1.- Fra le perle che la Cassazione ha largito in questi anni spicca quella in punto
di determinazione del comando dettato dal titolo esecutivo.
Hanno ritenuto le Sezioni Unite che “il giudice dell’opposizione all’esecuzione,
qualora il titolo esecutivo risulti generico e indeterminato non contenendo gli elementi
sufficienti a rendere liquido il credito con un calcolo puramente matematico (e, più in
generale, qualora vi siano incertezze nella sua formulazione), può fare riferimento a
elementi esterni ed extratestuali, non desumibili dal titolo, ma risultanti dagli atti delle
parti, dai documenti da esse prodotti, dalle relazioni degli ausiliari del giudice, se ne
siano stati introdotti nel processo in cui la sentenza (o altro titolo esecutivo) che ha
definito quel giudizio è stata pronunziata”1.

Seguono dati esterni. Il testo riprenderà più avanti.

-- ==== Sys2Proof/Tests/Slice0.lean ====
section
/-! SUPPORT. Tests of the model, and for every statement with hypotheses a theorem that shows a state and operands that
meet them. A witness evaluates the hypotheses on small states built from the one after reset. -/

namespace Sys2Proof.Tests

open Sys2Proof Sys2Proof.Machine

set_option maxRecDepth 20000
set_option Elab.async false

/-! ### Small states -/

/-- A request on the SPI host port from node 1: operation, attribute code, instance and data. -/
def req (op code inst : Nat) (data : List Nat := []) (elem : Nat := 0) (count : Nat := 0) : Req :=
  ⟨0, 0, 1, 0, 1, 4096, 0, none, [], true, op, code / 256, inst, code % 256, elem, count, none, none, none, none,
   data.map byteOf⟩

/-- The type code of an attribute. -/
def tyOf (code inst : Nat) : Nat := ((rowAt code inst).map (·.ty)).getD 0

/-- The values `vs` as the data of a request on an attribute. -/
def dataOf (code inst : Nat) (vs : List Int) : List Byte := vs.flatMap (encodeVal (tyOf code inst))

/-- A READ. -/
def readOf (code inst : Nat) : Req := req 1 code inst
/-- A WRITE of one value. -/
def writeOf (code inst : Nat) (v : Int) : Req := { req 2 code inst with data := dataOf code inst [v] }
/-- An array write from an element on. -/
def writesOf (code inst elem : Nat) (vs : List Int) : Req := { req 4 code inst [] elem vs.length with data := dataOf code inst vs }
/-- An action with its arguments. -/
def actOf (code inst : Nat) (vs : List Int) : Req := { req 5 code inst with data := dataOf code inst vs }

/-- The engine in RUN with the tick running, at MD0 count 480, N = 8. -/
def inRun : State :=
  let s := State.reset.set Attr.engState 0 0 1
  { s with eng := { s.eng with running := true, count := 480, frames := 9 } }

/-- Whether request `q` is served as `row` in `s` and meets `cond` there. -/
def meets (row : Row) (q : Req) (s : State) (cond : Ctx → State → Bool) : Bool :=
  q.when_.isNone && match serving row q s with
  | some (sess, v, c) => cond c (v.opened sess)
  | none => false

/-- Whether request `q` is taken and authenticated in `s`, and the state it is checked in meets `cond`. -/
def passes (q : Req) (s : State) (cond : State → Bool) : Bool :=
  match s.take q with
  | .got v => (match v.auth q with
    | .pass k => cond (v.opened k)
    | _ => false)
  | _ => false

/-- A request that `meets` describes, and the ticket of its action opens in the state `pre`. -/
def opens (row : Row) (q : Req) (s : State) (cond : Ctx → State → Bool) (origin total : Nat)
    (pre : Ctx → State → State := fun _ u => u) : Bool :=
  meets row q s fun c u => cond c u && ((pre c u).openTicket origin total).isSome

/-- What a command answers, where it is a next state. -/
def after (i : Instr) (s : State) : Option State :=
  match exec i s with
  | .next t => some t
  | _ => none
/-- The request frame of `q` (R435, R436). -/
def frame (q : Req) : List Byte :=
  let b := bodyBytes q
  let h := [byteOf 0x59, byteOf 0x47, byteOf 1, byteOf 0] ++ leBytes 2 q.dst ++ leBytes 2 q.src ++ leBytes 2 q.seq ++
    leBytes 2 q.maxReply ++ leBytes 2 b.length ++ leBytes 2 q.session ++ b
  h ++ leBytes 4 (crc32 h)

/-- A state whose transport N0 carries Yugal. -/
def onN0 : State := (((State.reset.set Attr.yugEnable 0 0 1).set Attr.portEnable 0 0 1).set Attr.portIpAddr 0 0 1).set Attr.portLink 0 0 1

/-- A read of the engine's state over N0. -/
def readState1 : Req := { req 1 Attr.engState 0 with via := 1 }

/-- A state with a queue of requests. -/
def queued (l : List Req) (s : State) : State := { s with yug := { s.yug with queue := l } }

/-- A state with ticket 0x100 in slot 0, in progress. -/
def withTicket : State := (State.reset.set Attr.tktTicket 0 0 0x100).set Attr.tktState 0 0 1

/-- A state with a key in slot 7 and a session of it. -/
def withKey : State :=
  { State.reset with yug := { State.reset.yug with
      keys := [(7, List.replicate 32 1)], sessions := [⟨1, 7, List.replicate 32 2, none, 0⟩] } }

/-- A state whose module slot 0 is staged with bytes. -/
def stagedAs (b : List Byte) (s : State) : State :=
  { s with blobs := Store.put s.blobs (attrKey Attr.modImage 0 0) b }
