-- ==== Sys2Proof/Word.lean ====
section
/-! DEFINITION. The word types of the controller: bytes, the host command and response words, and the operand fields
(30_encoding.md R90, R91, R95; 00_scope.md R10, R11). -/

namespace Sys2Proof

/-- A frame-buffer byte or a wire item: 8 bits (R60, R97). -/
abbrev Byte := BitVec 8

/-- A host command word `HC`, 40 bits (R91). -/
abbrev HostWord := BitVec 40

/-- A response word `RS`, 34 bits (R95). -/
abbrev RspWord := BitVec 34

/-- A coordinate field of a command word: 16 bits, two's complement when read as a number (R91, R94). -/
abbrev CoordField := BitVec 16

/-- The value of a rotation state, 2 bits (R22). -/
abbrev RotState := BitVec 2

end Sys2Proof
end

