-- ==== Sys2Proof/Machine/Wire.lean ====
section
/-! DEFINITION. The meanings of the five wire items (30_encoding.md R97 to R103): each is a byte the engine clocks out. -/

namespace Sys2Proof.Machine

/-- `wire.CMD_WRITE` (R99): 0x01 or 0x03. -/
def execWireCmdWrite (v : Bool) (s : State) : Host.Outcome State Fault Refusal := sendByte (commandByte writeCommand v) s

/-- `wire.CMD_CLEAR` (R99): 0x04 or 0x06. -/
def execWireCmdClear (v : Bool) (s : State) : Host.Outcome State Fault Refusal := sendByte (commandByte clearCommand v) s

/-- `wire.LINE_ADDR` (R101): the 1-based line number. R101 says it is never greater than H and gives such a byte no effect; DESIGN
CHOICE (log 23): met in PEND, where no command puts it, it is clocked out like any other byte. -/
def execWireLineAddr (a : Byte) (s : State) : Host.Outcome State Fault Refusal := sendByte a s

/-- `wire.DATA` (R102): the frame-buffer byte unchanged. -/
def execWireData (d : Byte) (s : State) : Host.Outcome State Fault Refusal := sendByte d s

/-- `wire.ZERO` (R103): 0x00. -/
def execWireZero (s : State) : Host.Outcome State Fault Refusal := sendByte 0x00#8 s

end Sys2Proof.Machine
end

E così, nello spazio di un mattino, decenni di dibattito sull’autosufficienza del
titolo esecutivo, sulla netta cesura tra cognizione e esecuzione, sul compito meramente
attuativo degli organi esecutivi sono stati cancellati per far posto a un sistema in cui la
dialettica fra le parti può proseguire – sia pure a bocce ferme, e cioè a materiale di causa
acquisito – anche oltre il giudicato, con il creditore che quasi propone nel precetto una
lettura integrativa del titolo e il debitore che, se non l’accoglie, promuove
un’opposizione di merito di fatto riplasmata sul modello dell’art. 645 c.p.c.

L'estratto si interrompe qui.